Tovar acknowledges that he and his colleagues have shot armed Palestinians in the building where Mohammed was killed. They invite this reporter to peer through the scope of Tovar's rifle. It seems easy to tell whether someone in the sights is armed or not.

* * *

Sorting out how Mohammed actually died will take a careful investigation, if such a thing ever takes place. For now, he takes his place among a number of young Palestinians who have been killed since sustained violence broke out 14 days ago.

The United Nations Children's Fund, as of this Wednesday, reported that 22 young people under the age of 18 have died and more than 1,000 injured in the violence. That means roughly a quarter of those who have been killed are minors, a reality that undergirds Palestinian charges that the Israelis are using excessive force to contain the unrest.

Israeli soldiers counter that they are following strict rules of engagement in addressing all-out assaults by youths and men throwing stones, backed up by others using pistols, rifles, and automatic weapons.

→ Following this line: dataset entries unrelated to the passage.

/-- R123: the functions of two operands write `f(X[a], X[b])` to `X[d]` and change nothing else, on every core type. R123:
division goes toward zero and never traps: a zero divisor gives all ones (quotient) or the dividend (remainder), and -2^63 by -1
gives -2^63 and 0. R123: the functions of one operand: leading zeros, trailing zeros, one bits, remainder by 31. R124-R126: the
immediate forms; `lih` and `addpc` take 20 bits shifted left by 12, and `addpc` the PC of its own word. -/
def Obligations.ScalarArithmetic : Prop :=
  (∀ (s : State) (d a b : BitVec 5),
    let A := s.rx a
    let B := s.rx b
    let res (v : W) : Agent := (s.me.wx d v).past
    Completes (.add d a b) s (res (A + B)) ∧ Completes (.sub d a b) s (res (A - B)) ∧
    Completes (.and d a b) s (res (A &&& B)) ∧ Completes (.or d a b) s (res (A ||| B)) ∧
    Completes (.xor d a b) s (res (A ^^^ B)) ∧ Completes (.andn d a b) s (res (A &&& ~~~B)) ∧
    Completes (.sll d a b) s (res (A <<< (B.toNat % 64))) ∧ Completes (.srl d a b) s (res (A >>> (B.toNat % 64))) ∧
    Completes (.sra d a b) s (res (A.sshiftRight (B.toNat % 64))) ∧
    Completes (.ror d a b) s (res (A >>> (B.toNat % 64) ||| A <<< ((64 - B.toNat % 64) % 64))) ∧
    Completes (.mul d a b) s (res (A * B)) ∧
    Completes (.mulhS d a b) s (res (BitVec.ofInt 64 (A.toInt * B.toInt / 2 ^ 64))) ∧
    Completes (.mulhN d a b) s (res (BitVec.ofNat 64 (A.toNat * B.toNat / 2 ^ 64))) ∧
    Completes (.minS d a b) s (res (if A.toInt ≤ B.toInt then A else B)) ∧
    Completes (.minN d a b) s (res (if A.toNat ≤ B.toNat then A else B)) ∧
    Completes (.maxS d a b) s (res (if B.toInt ≤ A.toInt then A else B)) ∧
    Completes (.maxN d a b) s (res (if B.toNat ≤ A.toNat then A else B))) ∧
  (∀ (s : State) (d a b : BitVec 5),
    let A := s.rx a
    let B := s.rx b
    let res (v : W) : Agent := (s.me.wx d v).past
    (B = 0 → Completes (.divS d a b) s (res (-1)) ∧ Completes (.divN d a b) s (res (-1)) ∧
      Completes (.remS d a b) s (res A) ∧ Completes (.remN d a b) s (res A)) ∧
    (A = BitVec.intMin 64 → B = -1 → Completes (.divS d a b) s (res (BitVec.intMin 64)) ∧ Completes (.remS d a b) s (res 0)) ∧
    (B ≠ 0 → Completes (.divS d a b) s (res (BitVec.ofInt 64 (A.toInt.tdiv B.toInt))) ∧
      Completes (.divN d a b) s (res (BitVec.ofNat 64 (A.toNat / B.toNat))) ∧
      Completes (.remS d a b) s (res (BitVec.ofInt 64 (A.toInt.tmod B.toInt))) ∧
      Completes (.remN d a b) s (res (BitVec.ofNat 64 (A.toNat % B.toNat))))) ∧
  (∀ (s : State) (d a : BitVec 5),
    let A := s.rx a
    let res (n : Nat) : Agent := (s.me.wx d (BitVec.ofNat 64 n)).past
    (∃ n, Completes (.clz d a) s (res n) ∧ n ≤ 64 ∧ (∀ i, i < n → A.getLsbD (63 - i) = false) ∧ (n < 64 → A.getLsbD (63 - n) = true)) ∧
    (∃ n, Completes (.ctz d a) s (res n) ∧ n ≤ 64 ∧ (∀ i, i < n → A.getLsbD i = false) ∧ (n < 64 → A.getLsbD n = true)) ∧
    Completes (.popc d a) s (res ((List.range 64).countP fun i => A.getLsbD i)) ∧
    Completes (.mod31 d a) s (res (A.toNat % 31))) ∧
  (∀ (s : State) (d a : BitVec 5) (i : BitVec 15) (n : BitVec 6) (k : BitVec 20),
    let A := s.rx a
    let I := i.signExtend 64
    let K := k.signExtend 64 * 4096#64
    let res (v : W) : Agent := (s.me.wx d v).past
    Completes (.addi d a i) s (res (A + I)) ∧ Completes (.andi d a i) s (res (A &&& I)) ∧
    Completes (.ori d a i) s (res (A ||| I)) ∧ Completes (.xori d a i) s (res (A ^^^ I)) ∧
    Completes (.slli d a n) s (res (A <<< n.toNat)) ∧ Completes (.srli d a n) s (res (A >>> n.toNat)) ∧
    Completes (.srai d a n) s (res (A.sshiftRight n.toNat)) ∧
    Completes (.rori d a n) s (res (A >>> n.toNat ||| A <<< ((64 - n.toNat) % 64))) ∧
    Completes (.lih d k) s (res K) ∧ Completes (.addpc d k) s (res (s.me.pc + K))) ∧
  (∀ (s : State) (d a b : BitVec 5) (i : BitVec 15) (n : BitVec 6) (k : BitVec 20) (f : Nat),
    let da := d.toNat * 2 ^ 7 + a.toNat * 2 ^ 12
    let alu (f b : Nat) : Nat := 0x01 + da + b * 2 ^ 17 + f * 2 ^ 22
    let bad (w : Nat) : Prop := decode w = none ∧ Traps (.illegalInstruction (BitVec.ofNat 32 w)) s 0x01 (BitVec.ofNat 64 w)
    (∀ x, x ∈ [(0x00, .add d a b), (0x01, .sub d a b), (0x02, .and d a b), (0x03, .or d a b), (0x04, .xor d a b), (0x05, .andn d a b),
        (0x06, .sll d a b), (0x07, .srl d a b), (0x08, .sra d a b), (0x09, .ror d a b), (0x0A, .mul d a b), (0x0B, .mulhS d a b),
        (0x0C, .mulhN d a b), (0x0D, .divS d a b), (0x0E, .divN d a b), (0x0F, .remS d a b), (0x10, .remN d a b),
        (0x11, .minS d a b), (0x12, .minN d a b), (0x13, .maxS d a b), (0x14, .maxN d a b)] →
      decode (alu x.1 b.toNat) = some x.2) ∧
    (∀ x, x ∈ [(0x15, .clz d a), (0x16, .ctz d a), (0x17, .popc d a), (0x18, .mod31 d a)] →
      decode (alu x.1 0) = some x.2 ∧ (b ≠ 0 → bad (alu x.1 b.toNat))) ∧
    (0x19 ≤ f → f < 1024 → bad (alu f b.toNat)) ∧
    (∀ x, x ∈ [(0x02, .addi d a i), (0x03, .andi d a i), (0x04, .ori d a i), (0x05, .xori d a i)] →
      decode (x.1 + da + i.toNat * 2 ^ 17) = some x.2) ∧
    (∀ x, x ∈ [(0, .slli d a n), (1, .srli d a n), (2, .srai d a n), (3, .rori d a n)] →
      decode (0x06 + da + n.toNat * 2 ^ 17 + x.1 * 2 ^ 23) = some x.2) ∧
    (1 ≤ f → f < 128 → bad (0x06 + da + i.toNat % 2 ^ 8 * 2 ^ 17 + f * 2 ^ 25)) ∧
    decode (0x07 + d.toNat * 2 ^ 7 + k.toNat * 2 ^ 12) = some (.lih d k) ∧
    decode (0x08 + d.toNat * 2 ^ 7 + k.toNat * 2 ^ 12) = some (.addpc d k))

/-- R127, R128: the compares write the condition to `P[p]`, the predicate functions combine predicates, and nothing else changes. -/
def Obligations.PredicateResults : Prop :=
  ∀ (s : State) (p c q r : BitVec 3) (a b : BitVec 5) (i : BitVec 14),
    let holds (A B : W) : Bool :=
      match c.toNat with
      | 0 => A == B
      | 1 => A != B
      | 2 => decide (A.toInt < B.toInt)
      | 3 => decide (A.toInt ≥ B.toInt)
      | 4 => decide (A.toNat < B.toNat)
      | _ => decide (A.toNat ≥ B.toNat)
    let res (v : Bool) : Agent := (s.me.wp p v).past
    (c.toNat < 6 → Completes (.pcmp p c a b) s (res (holds (s.rx a) (s.rx b))) ∧
      Completes (.pcmpi p c a i) s (res (holds (s.rx a) (i.signExtend 64)))) ∧
    Completes (.pand p q r) s (res (s.rp q && s.rp r)) ∧ Completes (.por p q r) s (res (s.rp q || s.rp r)) ∧
    Completes (.pxor p q r) s (res (s.rp q ^^ s.rp r)) ∧ Completes (.pandn p q r) s (res (s.rp q && !s.rp r)) ∧
    Completes (.porn p q r) s (res (s.rp q || !s.rp r)) ∧ Completes (.pxnor p q r) s (res (!(s.rp q ^^ s.rp r))) ∧
    (let bad (w : Nat) : Prop := decode w = none ∧ Traps (.illegalInstruction (BitVec.ofNat 32 w)) s 0x01 (BitVec.ofNat 64 w)
     let cmp (op c : Nat) : Nat := op + p.toNat * 2 ^ 7 + c * 2 ^ 10 + a.toNat * 2 ^ 13
     (c.toNat < 6 → decode (cmp 0x09 c.toNat + b.toNat * 2 ^ 18) = some (.pcmp p c a b) ∧
       decode (cmp 0x0A c.toNat + i.toNat * 2 ^ 18) = some (.pcmpi p c a i)) ∧
     (6 ≤ c.toNat → bad (cmp 0x09 c.toNat + b.toNat * 2 ^ 18) ∧ bad (cmp 0x0A c.toNat + i.toNat * 2 ^ 18)) ∧
     (∀ f, 1 ≤ f → f < 512 → bad (cmp 0x09 c.toNat + b.toNat * 2 ^ 18 + f * 2 ^ 23)) ∧
     (∀ (f x z : Nat), f < 8 → x < 32 → z < 256 →
       let w := 0x0B + p.toNat * 2 ^ 7 + f * 2 ^ 10 + x * 2 ^ 13 + q.toNat * 2 ^ 18 + r.toNat * 2 ^ 21 + z * 2 ^ 24
       (x = 0 → z = 0 → f < 6 → some (decode w) =
         ([some (.pand p q r), some (.por p q r), some (.pxor p q r), some (.pandn p q r), some (.porn p q r),
           some (.pxnor p q r)] : List (Option Instr))[f]?) ∧
       (x ≠ 0 ∨ z ≠ 0 ∨ 6 ≤ f → bad w)))

/-! ## Branches, system functions -/

/-- R59, R133: a taken branch and a jump go to the target where it is a multiple of 4 inside the agent's memory; a branch not
taken goes on, whatever its target; the link is the address after the jump, and `jalr` computes its target before it writes it.
R59, R133: a target that is not a multiple of 4 raises cause 0x03, one past the agent's memory cause 0x04, each with the target,
and the register of the link is not written. -/
def Obligations.BranchesAndJumps : Prop :=
  (∀ (s : State) (p : BitVec 3) (n h : BitVec 1) (o : BitVec 20) (d a : BitVec 5) (i : BitVec 15),
    let good (t : W) : Prop := t.toNat % 4 = 0 ∧ t.toNat < whoMem s.turn
    let rel := s.me.pc + o.signExtend 64 * 4#64
    let reg := s.rx a + i.signExtend 64
    let link := s.me.wx d (s.me.pc + 4)
    (s.rp p = decide (n = 1) → Completes (.br p n h o) s s.me.past) ∧
    (s.rp p ≠ decide (n = 1) → good rel → Completes (.br p n h o) s { s.me with pc := rel }) ∧
    (good rel → Completes (.jal d o) s { link with pc := rel }) ∧
    (good reg → Completes (.jalr d a i) s { link with pc := reg })) ∧
  (∀ (s : State) (p : BitVec 3) (n h : BitVec 1) (o : BitVec 20) (d a : BitVec 5) (i : BitVec 15),
    let rel := s.me.pc + o.signExtend 64 * 4#64
    let reg := s.rx a + i.signExtend 64
    (s.rp p ≠ decide (n = 1) → rel.toNat % 4 ≠ 0 → Traps (.br p n h o) s 0x03 rel) ∧
    (s.rp p ≠ decide (n = 1) → rel.toNat % 4 = 0 → whoMem s.turn ≤ rel.toNat → Traps (.br p n h o) s 0x04 rel) ∧
    (rel.toNat % 4 ≠ 0 → Traps (.jal d o) s 0x03 rel) ∧
    (rel.toNat % 4 = 0 → whoMem s.turn ≤ rel.toNat → Traps (.jal d o) s 0x04 rel) ∧
    (reg.toNat % 4 ≠ 0 → Traps (.jalr d a i) s 0x03 reg) ∧
    (reg.toNat % 4 = 0 → whoMem s.turn ≤ reg.toNat → Traps (.jalr d a i) s 0x04 reg))

/-- R117, R119: outside a handler with a usable `TVEC`, a trap saves the cause, `EPC` and `FADDR`, sets `CAUSE.INH` and goes to
`TVEC`; otherwise the agent stops in HALT with no CSR written. No register of the program changes either way. R20: an instruction of a
group that the core does not accept raises cause 0x02, and one of the privileged group on a tile core cause 0x12, with the word. -/
def Obligations.TrapEntry : Prop :=
  (∀ (s : State) (i : Instr) (w : Nat), encode i = some w →
    let op := w % 128
    let core := s.turn.kind
    let work : Prop := op = 0x19 ∨ op = 0x26 ∨ 0x32 ≤ op ∧ op ≤ 0x34 ∨ 0x40 ≤ op ∧ op ≤ 0x53 ∨ 0x68 ≤ op ∧ op ≤ 0x6B
    let haul : Prop := op = 0x35 ∨ 0x60 ≤ op ∧ op ≤ 0x65 ∨ 0x6C ≤ op ∧ op ≤ 0x6E
    let shape : Prop := 0x58 ≤ op ∧ op ≤ 0x5E
    let tile : Prop := op = 0x17 ∨ op = 0x18 ∨ op = 0x1A ∨ op = 0x27 ∨ op = 0x28 ∨ op = 0x30 ∨ op = 0x31
    (0x70 ≤ op → op ≤ 0x72 → core ≠ .service → Traps i s 0x12 (BitVec.ofNat 64 w)) ∧
    (work ∧ core ≠ .work ∨ haul ∧ core ≠ .haul ∨ shape ∧ core ≠ .shape ∨ tile ∧ core = .service →
      Traps i s 0x02 (BitVec.ofNat 64 w))) ∧
  ∀ (g : Agent) (size clk code : Nat) (faddr epc : W), code < 256 →
    let t := g.takeTrap size clk code faddr epc
    (g.causeInh = false → g.tvec ≠ 0 → g.tvec.toNat % 4 = 0 → g.tvec.toNat < size →
      t.causeCode.toNat = code ∧ t.causeInh = true ∧ t.epc = epc ∧ t.faddr = faddr ∧ t.pc = g.tvec ∧ t.st = g.st) ∧
    (g.causeInh = true ∨ g.tvec = 0 ∨ g.tvec.toNat % 4 ≠ 0 ∨ size ≤ g.tvec.toNat →
      t = { g with st := .halt, escalated := some code }) ∧
    t.x = g.x ∧ t.p = g.p ∧ t.v = g.v ∧ t.mctx = g.mctx ∧ t.tvec = g.tvec ∧ t.prio = g.prio ∧ t.wdogLimit = g.wdogLimit ∧
    t.scratch = g.scratch ∧ t.depth = g.depth ∧ t.streams = g.streams ∧ t.deferred = g.deferred

/-- R134, R139: `trap` and `brk` take cause 0x11, with `X[a]` and with the immediate; `eret` ends the handler and goes to `EPC`; `nop`
does nothing. -/
def Obligations.SystemComplete : Prop :=
  ∀ (s : State) (a : BitVec 5) (i : BitVec 20),
    Completes .nop s s.me.past ∧ Traps (.trap a) s 0x11 (s.rx a) ∧ Traps (.brk i) s 0x11 (i.setWidth 64) ∧
    (s.me.epc.toNat % 4 = 0 → s.me.epc.toNat < whoMem s.turn →
      Completes .eret s { s.me with causeInh := false, pc := s.me.epc }) ∧
    (s.me.epc.toNat % 4 ≠ 0 → Traps .eret s 0x03 s.me.epc) ∧
    (s.me.epc.toNat % 4 = 0 → whoMem s.turn ≤ s.me.epc.toNat → Traps .eret s 0x04 s.me.epc)

/-! ## Loads and stores -/

/-- R129: a load that its agent can make reads `n` little-endian bytes at `X[a] + sext(imm15)`, extends them as its name says,
and changes nothing but `X[d]`. R129: a store that its agent can make puts the low bytes of `X[r]` at `X[a] + sext(imm15)` and
nowhere else. -/
def Obligations.LoadsAndStores : Prop :=
  (∀ (s : State) (d a : BitVec 5) (i : BitVec 15),
    let A := s.rx a + i.signExtend 64
    let num (n : Nat) : Nat := s.numAt s.turn A.toNat n
    let res (v : W) : Agent := (s.me.wx d v).past
    (s.canLoad A 1 → Loads (.ldS8 d a i) s (res ((BitVec.ofNat 8 (num 1)).signExtend 64)) A.toNat 1 ∧
      Loads (.ldN8 d a i) s (res (BitVec.ofNat 64 (num 1))) A.toNat 1) ∧
    (s.canLoad A 2 → Loads (.ldS16 d a i) s (res ((BitVec.ofNat 16 (num 2)).signExtend 64)) A.toNat 2 ∧
      Loads (.ldN16 d a i) s (res (BitVec.ofNat 64 (num 2))) A.toNat 2) ∧
    (s.canLoad A 4 → Loads (.ldS32 d a i) s (res ((BitVec.ofNat 32 (num 4)).signExtend 64)) A.toNat 4 ∧
      Loads (.ldN32 d a i) s (res (BitVec.ofNat 64 (num 4))) A.toNat 4) ∧
    (s.canLoad A 8 → Loads (.ld64 d a i) s (res (BitVec.ofNat 64 (num 8))) A.toNat 8)) ∧
  (∀ (s : State) (r a : BitVec 5) (i : BitVec 15),
    let A := s.rx a + i.signExtend 64
    (s.canStore A 1 → ∃ t, exec (.st8 r a i) s = .next t ∧ Stored s t A.toNat 1 (s.rx r).toNat) ∧
    (s.canStore A 2 → ∃ t, exec (.st16 r a i) s = .next t ∧ Stored s t A.toNat 2 (s.rx r).toNat) ∧
    (s.canStore A 4 → ∃ t, exec (.st32 r a i) s = .next t ∧ Stored s t A.toNat 4 (s.rx r).toNat) ∧
    (s.canStore A 8 → ∃ t, exec (.st64 r a i) s = .next t ∧ Stored s t A.toNat 8 (s.rx r).toNat) ∧
    (s.mustStall A 1 → Stalls (.st8 r a i) s) ∧ (s.mustStall A 2 → Stalls (.st16 r a i) s) ∧
    (s.mustStall A 4 → Stalls (.st32 r a i) s) ∧ (s.mustStall A 8 → Stalls (.st64 r a i) s))

/-- R129, R59: an address that is not a multiple of the size raises cause 0x03, one past the agent's memory cause 0x04, in this
order, with the address; no register and no byte changes. -/
def Obligations.BadAddressesTrap : Prop :=
  ∀ (s : State) (d a : BitVec 5) (i : BitVec 15),
    let A := s.rx a + i.signExtend 64
    let all (c : Nat) (l : List Instr) : Prop := ∀ x, x ∈ l → Traps x s c A
    let of2 : List Instr := [.ldS16 d a i, .ldN16 d a i, .st16 d a i]
    let of4 : List Instr := [.ldS32 d a i, .ldN32 d a i, .st32 d a i]
    let of8 : List Instr := [.ld64 d a i, .st64 d a i]
    (A.toNat % 2 ≠ 0 → all 0x03 of2) ∧ (A.toNat % 4 ≠ 0 → all 0x03 of4) ∧ (A.toNat % 8 ≠ 0 → all 0x03 of8) ∧
    (whoMem s.turn < A.toNat + 1 → all 0x04 [.ldS8 d a i, .ldN8 d a i, .st8 d a i]) ∧
    (A.toNat % 2 = 0 → whoMem s.turn < A.toNat + 2 → all 0x04 of2) ∧
    (A.toNat % 4 = 0 → whoMem s.turn < A.toNat + 4 → all 0x04 of4) ∧
    (A.toNat % 8 = 0 → whoMem s.turn < A.toNat + 8 → all 0x04 of8)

Lt. Amit Meiselles asks a visitor "to understand that this situation isn't easy." Even though Israel's soldiers are better armed, better protected, and more disciplined, it is no picnic to sit in an armored jeep facing wave upon wave of stones, the flame-bursts of Molotov cocktails, and occasional gunfire. A soldier in such a situation "is scared, he has fear, but he knows he is not alone," says Lieutenant Meiselles.

Their colleagues are on hills, on top of buildings, and spread out over the landscape, ready to kill armed Palestinians or those who threaten the life of an Israeli.

* * *

Mohammed was not ignorant about the forces arrayed against him. His parents say he was deeply moved by the death, on Sept. 30, of a friend in the neighborhood. That boy was also shot, apparently by an Israeli sniper.

Mrs. Daoud and her husband Nabil Ali Daoud, a construction engineer, say Mohammed put on clean clothes and new shoes on Oct. 1 and refused his mother's orders to stay home. His father was away on business.

There had been disturbances for two days and Mohammed would not be deterred from joining his friends in the streets.

Before leaving the house, he spoke to his mother about the Islamic belief that a martyr absolves the sins of many of his relatives. He was determined to confront the Israelis, his parents say, in order to protect the Al-Aqsa mosque, one of two Muslim shrines atop a small plateau in Jerusalem's Old City. The area is deeply revered by both Muslims and Jews, and a right-wing Israeli politician angered Muslims on Sept. 28 by visiting the area around the mosques accompanied by hundreds of police.

Palestinians see themselves as the guardians of these shrines and they have been warning Muslims around the world that the Al-Aqsa mosque is under Israeli threat. The visit by Ariel Sharon, the politician, seemed to embody their fears.

* * *

Winner, the commander of Tovar's and Meiselles's infantry battalion, says the Israel Defense Forces have been refining strategies for countering the sort of assaults they are now facing. The first step is to protect soldiers as thoroughly as possible and to respond with rubber-tipped bullets, tear gas, and stun grenades - loud, scary explosives that don't fling shrapnel.The second step is sniper fire to remove the most deadly assailants.

The third recourse is arrayed on the hill behind Tovar's position: two tanks, a heavy machine gun, a grenade launcher, and a mortar. Helicopter gunships are not far away. Until now, Winner hasn't had to put much of this equipment into use. For now it is just for show, a warning to the Palestinians that escalation will invite escalation.